COLLIER COUNTY, FL –
A Collier County student is taking a school project beyond the classroom. Stephanie Latoitue won a bronze medal in a national NAACP STEM competition.
Latoitue built the first model of a prosthetic hand for amputees that functions through hydraulics.
“When you want something, I’ve heard from someone, that you have to want it more than sleep,” Latoitue said.
Latoitue spent several months designing the model during her freshman year at Golden Gate High School. She used several tools and materials, and the project won a bronze medal in the NAACP’s national STEM competition last month in Las Vegas.
“I got the idea that if I were to create a puppet approach robotic hand and use the robotic system, then it would be able to articulate just like a regular hand would,” Latoitue said.

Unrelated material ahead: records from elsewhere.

-- ==== Sys2Proof/Machine/Gauntlet.lean ====
section
/-! DEFINITION. The Gauntlet's commands: fault inputs, records, the reaction table's loading and the choppers
(07_gauntlet.md). -/

namespace Sys2Proof.Machine

open Sys2Proof

/-! ### Inputs and blanking (R168, R170) -/

/-- OP_GNT_SET_INPUTS (R168): an asserted input that becomes enabled counts as asserted from now (DEDUCED,
notes/assumptions/62.md). -/
def execOpGntSetInputs (r : Req) (s : State) : Out :=
  runOp { code := 0x1501, states := stIA } r s fun p s =>
    let m := u64 p 0
    chk [lenIs p 8, (m / 2 ^ 50 != 0, .badParam, 6)] fun _ =>
      let input := s.gnt.input.map fun e =>
        (e.1, if m.testBit e.1 ∧ ¬ s.gnt.enable.testBit e.1 ∧ e.2.asserted then
          { e.2 with since := s.now, recognised := false, inWindow := decide (s.now < e.2.blankTo), outlived := none } else e.2)
      .done { s with gnt := { s.gnt with enable := m, input := input } }

/-- OP_GNT_SET_BLANK (R170). -/
def execOpGntSetBlank (r : Req) (s : State) : Out :=
  runOp { code := 0x1502, states := stIA } r s fun p s =>
    chk (lenIs p 32 :: (List.range 16).map fun k => outOf (u16 p (2 * k)) 0 6400 (2 * k)) fun _ =>
      .done { s with gnt := { s.gnt with bt := (List.range 16).map fun k => (k, u16 p (2 * k)) } }

/-! ### Records (R173) -/

/-- OP_GNT_GET_RECORDS (R173). -/
def execOpGntGetRecords (r : Req) (s : State) : Out :=
  runOp { code := 0x1503, states := stIARTS } r s fun p s =>
    chk [lenIs p 12, outOf (u8 p 8) 1 80 8, rsv p 9 3] fun _ =>
      let l := (s.gnt.ring.filter fun x => decide (u64 p 0 ≤ x.recNo)).take (u8 p 8)
      .give s (le 1 l.length ++ le 3 0 ++ l.flatMap FRec.bytes)

/-- OP_GNT_UNPIN (R173). -/
def execOpGntUnpin (r : Req) (s : State) : Out :=
  runOp { code := 0x1504, states := stIARTS } r s fun p s =>
    fourReserved p fun _ =>
      .done { s with gnt := { s.gnt with ring := s.gnt.ring.map fun x => { x with pinned := false } } }

/-! ### The reaction table (R176, R177) -/

/-- The entry at an offset of a payload (Table 7.3). -/
def entryAt (p : Bytes) (o : Nat) : Entry :=
  { actions := u16 p o, group := u8 p (o + 2), armMask := u8 p (o + 3), brkPio := u8 p (o + 4), chopMask := u8 p (o + 5) }

/-- Entry `id` is refused (R177). -/
def tableEntryBad (s : State) (p : Bytes) (id : Nat) : Bool :=
  let o := 4 + 8 * id
  let e := entryAt p o
  let isl := s.grid.par.target.getD 0x15 0
  let sync := s.grid.par.target.getD 0x1A 0xFF
  let ball : Int := e.brkPio % 32
  e.actions / 512 != 0 || bits e.brkPio 6 5 != 0 || e.chopMask / 4 != 0 || u16 p (o + 6) != 0 ||
    (decide (29 ≤ id) && e.actions != 0) || (decide (15 < e.group) && e.group != 0xFF) ||
    (e.actions.testBit 2 && e.group == 0xFF) || (e.actions.testBit 4 && e.armMask == 0) ||
    (e.actions.testBit 6 && e.chopMask == 0) || (e.actions.testBit 7 && (ball == isl || ball == sync))

def stage (t : List Entry) (s : State) : State := { s with gnt := { s.gnt with staging := some t } }

/-- The length and SOURCE of an OP_GNT_LOAD_TABLE payload. -/
def loadTableChecks (p : Bytes) (source : Nat) : List (Bool × Status × Nat) :=
  [((u8 p 0 == 0 && p.length != 516) || (u8 p 0 == 1 && p.length != 4), .badLength, 0), (u8 p 0 != source, .badParam, 0),
   rsv p 1 3]

/-- OP_GNT_LOAD_TABLE with SOURCE PAYLOAD (R177). -/
def execOpGntLoadTable (r : Req) (s : State) : Out :=
  runOp { code := 0x1505, states := stIAT } r s fun p s =>
    chk (loadTableChecks p 0) fun _ =>
      match (List.range 64).find? (tableEntryBad s p) with
      | some k => .no .badParam k
      | none => .done (stage ((List.range 64).map fun k => entryAt p (4 + 8 * k)) s)

/-- OP_GNT_LOAD_TABLE with SOURCE FACTORY (R177). -/
def execOpGntLoadTableFactory (r : Req) (s : State) : Out :=
  runOp { code := 0x1505, states := stIAT } r s fun p s => chk (loadTableChecks p 1) fun _ => .done (stage factoryTable s)

/-- OP_GNT_CONFIRM (R177): the staged table becomes active at the next tick. -/
def execOpGntConfirm (r : Req) (s : State) : Out :=
  runOp { code := 0x1506, states := stIAT } r s fun p s =>
    chk [lenIs p 4] fun _ =>
      match s.gnt.staging with
      | none => .no .notReady 0
      | some t =>
        if u32 p 0 ≠ crc32c (tableBytes t) then .no .check 0
        else .done (notePins (raise 0x1505 0 (le 4 (u32 p 0))
          { s with gnt := { s.gnt with table := tableAt s, tableNext := some (t, s.now + 1), staging := none, confirmed := true } }))

/-- OP_GNT_GET_TABLE (R177). -/
def execOpGntGetTable (r : Req) (s : State) : Out :=
  runOp { code := 0x1507, states := stIARTS } r s fun p s =>
    fourReserved p fun _ =>
      let b := tableBytes (activeTable s)
      .give s (b ++ le 4 (crc32c b) ++ le 1 (b2n s.gnt.confirmed) ++ le 3 0)

/-! ### Choppers (R182 to R186) -/

/-- OP_GNT_SET_CHOP (R182). -/
def execOpGntSetChop (r : Req) (s : State) : Out :=
  runOp { code := 0x1508, states := stIA } r s fun p s =>
    let k := u8 p 0
    let src := u16 p 4
    chk [lenIs p 40, outOf k 0 1 0, rsvBits p 1 1, (decide (15 < u8 p 2) && u8 p 2 != 0xFF, .range, 2), rsvBits p 3 4,
         (src / 256 != 0 || selReserved 0 (src / 16), .badParam, 4), rsv p 18 2, outOf (u32 p 20) 1 4000000 20,
         outOf (u32 p 24) 100 100000 24, outOf (u32 p 28) 1000 3600000 28, outOf (u32 p 32) 100 100000000 32, rsv p 36 4,
         (decide (i16 p 8 ≤ i16 p 10) || decide (i16 p 12 ≤ i16 p 8), .range, 8)] fun _ =>
      let c := chop s k
      .done (chopSettle (setChop k
        { c with written := true, autoRun := (u8 p 1).testBit 0, group := u8 p 2, blankSel := u8 p 3, srcConv := src % 16,
                 srcSel := src / 16, ofsCode := i16 p 6, codeOn := i16 p 8, codeOff := i16 p 10, codeTrip := i16 p 12,
                 minOn := u16 p 14, minOff := u16 p 16, scaleMv := u32 p 20, rMohm := u32 p 24, tauMs := u32 p 28, eHot := u32 p 32,
                 inq := [], tripRun := 0 } s))

/-- Checks of an OP_GNT_CHOP_CTRL payload whose ACTION is this row's. -/
def chopCtrlChecks (p : Bytes) (action : Nat) : List (Bool × Status × Nat) :=
  [lenIs p 4, outOf (u8 p 0) 0 1 0, (u8 p 1 != action, .badParam, 1), rsv p 2 2]

/-- OP_GNT_CHOP_CTRL with ACTION RELEASE (R183, R186). -/
def execOpGntChopCtrlRelease (r : Req) (s : State) : Out :=
  runOp { code := 0x1509, states := stIARTS } r s fun p s =>
    chk (chopCtrlChecks p 0) fun _ => .done (chopSettle (setChop (u8 p 0) { chop s (u8 p 0) with forced := false } s))

/-- OP_GNT_CHOP_CTRL with ACTION ENABLE (R186). -/
def execOpGntChopCtrlEnable (r : Req) (s : State) : Out :=
  runOp { code := 0x1509, states := stIARTS } r s fun p s =>
    let i := 48 + u8 p 0
    chk (chopCtrlChecks p 1 ++ [((finput s i).asserted && s.gnt.enable.testBit i, .refused, 0)]) fun _ =>
      .done (setChop (u8 p 0) { chop s (u8 p 0) with inMitten := false } s)

/-! ### OP_GNT_RAISE and OP_GNT_GET_INPUT (R189, R190) -/

/-- OP_GNT_RAISE (R189). -/
def execOpGntRaise (r : Req) (s : State) : Out :=
  runOp { code := 0x150B, states := stIARTS } r s fun p s =>
    chk [lenIs p 4, rsv p 2 2] fun _ => .done (raiseClass 28 0x1507 (u16 p 0) [] s)

/-- OP_GNT_GET_INPUT (Table 7.7). -/
def execOpGntGetInput (r : Req) (s : State) : Out :=
  runOp { code := 0x150C, states := stIARTS } r s fun p s =>
    oneByte p 49 fun n =>
      let x := finput s n
      let c := chop s (n - 48)
      let ch := decide (48 ≤ n)
      let flags := b2n (s.gnt.enable.testBit n) + 2 * b2n x.asserted + 4 * b2n (decide (s.now < x.blankTo)) + 8 * b2n (ch && c.on) +
        16 * b2n (ch && c.inMitten) + 32 * b2n (ch && c.forced)
      let k (o : Nat) : Bytes := le 4 (c32 s 0x150C n o)
      .give s (le 2 flags ++ le 2 0 ++ k 8 ++ k 12 ++ k 16 ++ k 20 ++
        fieldU 1 4 (if ch then (rnd c.e).toNat else 0) ++ le 4 (c32 s 0x150C 0 28))

/-! ### Fault inputs (R169 to R172) -/

/-- The open record closes once its 100 ns have passed (R172). -/
def closeDue (s : State) : State :=
  match s.gnt.openRec with
  | some (n, at_) => if due s at_ then closeRecord n { s with gnt := { s.gnt with openRec := none } } else s
  | none => s

/-- An asserted input is recognised where its qualification and its blanking allow (R169, R171). -/
def recogniseIf (i : Nat) (s : State) : State :=
  let x := finput s i
  if x.asserted ∧ ¬ x.recognised ∧ s.gnt.enable.testBit i ∧ due s (x.since + 8) ∧ (¬ x.inWindow ∨ due s (x.outlived.getD x.blankTo)) then
    recognise i (if x.inWindow then max (x.outlived.getD x.blankTo) (x.since + 8) else x.since) x.inWindow (closeDue s)
  else s

/-- FAULT_INPUT_ASSERT (R169). -/
def execFaultInputAssert (t : Nat) (i : Nat) (s : State) : Out :=
  evAny t s fun s =>
    let x := finput s i
    if 50 ≤ i ∨ x.asserted then s
    else notePins (setFinput i { x with asserted := true, since := s.now, recognised := false,
                                        inWindow := decide (s.now < x.blankTo), outlived := none } s)

/-- FAULT_INPUT_RELEASE (R169, R171): before recognition it is a glitch, or a blanked assertion inside its window. -/
def execFaultInputRelease (t : Nat) (i : Nat) (s : State) : Out :=
  evAny t s fun s0 =>
    let s := recogniseIf i s0
    let x := finput s i
    if ¬ x.asserted then s
    else
      let s1 := notePins (setFinput i { x with asserted := false, recognised := false, inWindow := false, outlived := none } s)
      if x.recognised ∨ ¬ s.gnt.enable.testBit i then s1
      else if x.inWindow ∧ s.now < x.outlived.getD x.blankTo then bump 0x150C i 16 s1 else bump 0x150C i 20 s1

/-- FAULT_INPUT_RECOGNISED (R172). -/
def execFaultInputRecognised (t : Nat) (i : Nat) (s : State) : Out := ev t s fun s => recogniseIf i s

/-- BLANKING_WINDOW_END (R171). -/
def execBlankingWindowEnd (t : Nat) (i : Nat) (s : State) : Out :=
  ev t s fun s => if due s (finput s i).blankTo then recogniseIf i s else s

/-- FAULT_RECORD_CLOSE (R172, R173). -/
def execFaultRecordClose (t : Nat) (s : State) : Out := ev t s closeDue

/-! ### MITTEN_N (R181) -/

/-- MITTEN_N_ASSERT (R181). -/
def execMittenNAssert (t : Nat) (s : State) : Out :=
  evAny t s fun s => if s.gnt.mitLow.isSome then s else notePins { s with gnt := { s.gnt with mitLow := some s.now, mitQual := false } }

/-- MITTEN_N_QUALIFIED (R181): every leg is held in mitten and disabled in hardware, and class MITTEN_IN is raised (DEDUCED,
notes/assumptions/60.md). -/
def execMittenNQualified (t : Nat) (s : State) : Out :=
  ev t s fun s =>
    match s.gnt.mitLow with
    | some since =>
      if s.gnt.mitQual ∨ ¬ due s (since + 8) then s
      else
        let s1 := disableAll 2 { s with gnt := { s.gnt with mitQual := true } }
        raiseClass 3 0x1502 0 [] (dropLegPending s1)
    | none => s

/-- MITTEN_N_RELEASE (R181). -/
def execMittenNRelease (t : Nat) (s : State) : Out :=
  evAny t s fun s => notePins { s with gnt := { s.gnt with mitLow := none, mitQual := false } }

/-! ### Chopper regulation (R183 to R185) -/

/-- EV_GNT_DC_OV (R184): two consecutive samples at or above CODE_TRIP, from ARMED onward. -/
def chopTrip (k : Nat) (code : Int) (s : State) : State :=
  let c := chop s k
  let live := s.sys.state == .armed || s.sys.state == .run || s.sys.state == .tripped
  let run := if c.codeTrip ≤ code then c.tripRun + 1 else 0
  let armed := c.ovArmed || decide (code ≤ c.codeOff)
  if live ∧ armed ∧ 2 ≤ run then raiseClass 4 0x1503 k [] (setChop k { c with tripRun := run, ovArmed := false } s)
  else setChop k { c with tripRun := run, ovArmed := armed } s

/-- CHOPPER_SAMPLE (R183, R184). -/
def execChopperSample (t : Nat) (k : Nat) (s : State) : Out :=
  ev t s fun s =>
    let c := chop s k
    match c.inq with
    | [] => s
    | (inst, w) :: rest =>
      if wInv w ∨ wChk w then setChop k { c with inq := rest } s
      else
        let code := wCode w
        let s1 := chopTrip k code (setChop k { c with inq := rest, code := code } s)
        let x := chop s1 k
        let want := if x.codeOn ≤ code then some true else if code ≤ x.codeOff then some false else none
        match want with
        | some lvl =>
          if chopRegulates s1 k ∧ lvl ≠ x.on ∧ x.edge.isNone then
            setChop k { x with edge := some (lvl, max (inst + 256) (x.changed + (if x.on then x.minOn else x.minOff))) } s1
          else s1
        | none => s1

/-- CHOPPER_EDGE (R183). -/
def execChopperEdge (t : Nat) (k : Nat) (s : State) : Out :=
  ev t s fun s =>
    match (chop s k).edge with
    | some (lvl, at_) =>
      if ¬ due s at_ then s
      else
        let s1 := setChop k { chop s k with edge := none } s
        if chopRegulates s1 k then chopBall k lvl s1 else s1
    | none => s

/-- CHOPPER_ENERGY_UPDATE (R185), every 1,600 ticks. -/
def execChopperEnergyUpdate (t : Nat) (k : Nat) (s : State) : Out :=
  ev t s fun s =>
    let c := chop s k
    if ¬ c.written ∨ ¬ tbRuns s ∨ t % 1600 ≠ 0 then s
    else
      let v : Rat := ((c.code - c.ofsCode : Int) : Rat) * c.scaleMv / 32768 / 1000
      let e1 := if c.on then c.e + v * v / ((c.rMohm : Rat) / 1000) / 1000000 else c.e
      let e2 := e1 - e1 / 1000 / c.tauMs
      let armed := c.hotArmed || decide (e2 < 3 / 4 * (c.eHot : Rat))
      if armed ∧ (c.eHot : Rat) < e2 then raiseClass 5 0x1504 k [] (setChop k { c with e := e2, hotArmed := false } s)
      else setChop k { c with e := e2, hotArmed := armed } s

end Sys2Proof.Machine
end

“It’s very advanced for a freshman to come up with this concept,” Akita Cannon, Afro-Academic, Cultural, Technological and Scientific Olympics and chair of NAACP Collier County said.
Latoitue said the idea was fueled by her interest in science and her willingness to help people.
“I want to make prosthetic hands that are affordable so that a person can feel like they never had a hand missing,” Latoitue said.
The project is Collier County’s first win in the STEM category of the competition. Although Latoitue calls it a work in progress, she knows everything successful starts with an idea.
“My youth…we’re the future,” she said.
“We are very proud of her and I think Collier County should be very proud of her,” Cannon said.
Latoitue is going into her sophomore year at Golden Gate High School. She is already working on a second – more advanced – model for next year’s competition. It could take a few years until her final model is complete.